■ Task brief ■
Starting from the line with "decoder core. -/", transcribe each line to the end of the records below. Copy them exactly and write nothing else.

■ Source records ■
-- Opening Marker --

-- ==== Sys2Proof/Machine/Core.lean ====
section
/-! DEFINITION. The machine, as the host names it. -/

/-- The decoder core. -/
def Sys2Proof.core : Host.Core := { State := Sys2Proof.Machine.State, Fault := Sys2Proof.Machine.Fault, Refusal := Sys2Proof.Machine.Refusal, step := Sys2Proof.Machine.step, reset := Sys2Proof.Machine.State.reset }
end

-- Closing Marker --

■ Output for this task ■
/-- The decoder core. -/
def Sys2Proof.core : Host.Core := { State := Sys2Proof.Machine.State, Fault := Sys2Proof.Machine.Fault, Refusal := Sys2Proof.Machine.Refusal, step := Sys2Proof.Machine.step, reset := Sys2Proof.Machine.State.reset }
end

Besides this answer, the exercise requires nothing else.